▶ **PROMPT**: Starting with the first line below, reproduce each line exactly until you have included the one bearing "(s.setRx r).cfg = s.cfg := rfl".

▶ **INPUT FOR THIS TASK**:
-- ==== Sys2Proof/Laws/State.lean ====
section
/-!
SUPPORT. One lemma per field for each named update of State, and for the reset values, so that no proof unfolds a
record update.
-/

namespace Sys2Proof.Machine

@[simp] theorem setRx_cfg (s : State) (r : RxPath) : (s.setRx r).cfg = s.cfg := rfl
@[simp] theorem setRx_rx (s : State) (r : RxPath) : (s.setRx r).rx = r := rfl
@[simp] theorem setRx_res (s : State) (r : RxPath) : (s.setRx r).res = s.res := rfl
@[simp] theorem setRx_tx (s : State) (r : RxPath) : (s.setRx r).tx = s.tx := rfl
@[simp] theorem setRx_cmdErr (s : State) (r : RxPath) : (s.setRx r).cmdErr = s.cmdErr := rfl
@[simp] theorem setRx_mem (s : State) (r : RxPath) : (s.setRx r).mem = s.mem := rfl
@[simp] theorem setRx_env (s : State) (r : RxPath) : (s.setRx r).env = s.env := rfl

@[simp] theorem setRes_cfg (s : State) (r : RxResult) : (s.setRes r).cfg = s.cfg := rfl
@[simp] theorem setRes_rx (s : State) (r : RxResult) : (s.setRes r).rx = s.rx := rfl
@[simp] theorem setRes_res (s : State) (r : RxResult) : (s.setRes r).res = r := rfl
@[simp] theorem setRes_tx (s : State) (r : RxResult) : (s.setRes r).tx = s.tx := rfl
@[simp] theorem setRes_cmdErr (s : State) (r : RxResult) : (s.setRes r).cmdErr = s.cmdErr := rfl
@[simp] theorem setRes_mem (s : State) (r : RxResult) : (s.setRes r).mem = s.mem := rfl
@[simp] theorem setRes_env (s : State) (r : RxResult) : (s.setRes r).env = s.env := rfl

@[simp] theorem setTx_cfg (s : State) (t : TxPath) : (s.setTx t).cfg = s.cfg := rfl
@[simp] theorem setTx_rx (s : State) (t : TxPath) : (s.setTx t).rx = s.rx := rfl
@[simp] theorem setTx_res (s : State) (t : TxPath) : (s.setTx t).res = s.res := rfl
@[simp] theorem setTx_tx (s : State) (t : TxPath) : (s.setTx t).tx = t := rfl
@[simp] theorem setTx_cmdErr (s : State) (t : TxPath) : (s.setTx t).cmdErr = s.cmdErr := rfl
@[simp] theorem setTx_mem (s : State) (t : TxPath) : (s.setTx t).mem = s.mem := rfl
@[simp] theorem setTx_env (s : State) (t : TxPath) : (s.setTx t).env = s.env := rfl

@[simp] theorem setCmdErr_cfg (s : State) (b : Bool) : (s.setCmdErr b).cfg = s.cfg := rfl
@[simp] theorem setCmdErr_rx (s : State) (b : Bool) : (s.setCmdErr b).rx = s.rx := rfl
@[simp] theorem setCmdErr_res (s : State) (b : Bool) : (s.setCmdErr b).res = s.res := rfl
@[simp] theorem setCmdErr_tx (s : State) (b : Bool) : (s.setCmdErr b).tx = s.tx := rfl
@[simp] theorem setCmdErr_cmdErr (s : State) (b : Bool) : (s.setCmdErr b).cmdErr = b := rfl
@[simp] theorem setCmdErr_mem (s : State) (b : Bool) : (s.setCmdErr b).mem = s.mem := rfl
@[simp] theorem setCmdErr_env (s : State) (b : Bool) : (s.setCmdErr b).env = s.env := rfl

@[simp] theorem setMem_cfg (s : State) (m : Memory) : (s.setMem m).cfg = s.cfg := rfl
@[simp] theorem setMem_rx (s : State) (m : Memory) : (s.setMem m).rx = s.rx := rfl
@[simp] theorem setMem_res (s : State) (m : Memory) : (s.setMem m).res = s.res := rfl
@[simp] theorem setMem_tx (s : State) (m : Memory) : (s.setMem m).tx = s.tx := rfl
@[simp] theorem setMem_cmdErr (s : State) (m : Memory) : (s.setMem m).cmdErr = s.cmdErr := rfl
@[simp] theorem setMem_mem (s : State) (m : Memory) : (s.setMem m).mem = m := rfl
@[simp] theorem setMem_env (s : State) (m : Memory) : (s.setMem m).env = s.env := rfl

@[simp] theorem setEnv_cfg (s : State) (e : Env) : (s.setEnv e).cfg = s.cfg := rfl
@[simp] theorem setEnv_rx (s : State) (e : Env) : (s.setEnv e).rx = s.rx := rfl
@[simp] theorem setEnv_res (s : State) (e : Env) : (s.setEnv e).res = s.res := rfl
@[simp] theorem setEnv_tx (s : State) (e : Env) : (s.setEnv e).tx = s.tx := rfl
@[simp] theorem setEnv_cmdErr (s : State) (e : Env) : (s.setEnv e).cmdErr = s.cmdErr := rfl
@[simp] theorem setEnv_mem (s : State) (e : Env) : (s.setEnv e).mem = s.mem := rfl
@[simp] theorem setEnv_env (s : State) (e : Env) : (s.setEnv e).env = e := rfl

@[simp] theorem resetWith_cfg (c : Config) : (State.resetWith c).cfg = c := rfl
@[simp] theorem resetWith_rx (c : Config) : (State.resetWith c).rx = RxPath.reset c := rfl
@[simp] theorem resetWith_res (c : Config) : (State.resetWith c).res = RxResult.reset c := rfl
@[simp] theorem resetWith_tx (c : Config) : (State.resetWith c).tx = TxPath.reset := rfl
@[simp] theorem resetWith_cmdErr (c : Config) : (State.resetWith c).cmdErr = false := rfl
@[simp] theorem resetWith_mem (c : Config) : (State.resetWith c).mem = Memory.empty := rfl
@[simp] theorem resetWith_env (c : Config) : (State.resetWith c).env = Env.reset := rfl

end Sys2Proof.Machine
end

▶ **WRITTEN ANSWER**:
-- ==== Sys2Proof/Laws/State.lean ====
section
/-!
SUPPORT. One lemma per field for each named update of State, and for the reset values, so that no proof unfolds a
record update.
-/

namespace Sys2Proof.Machine

@[simp] theorem setRx_cfg (s : State) (r : RxPath) : (s.setRx r).cfg = s.cfg := rfl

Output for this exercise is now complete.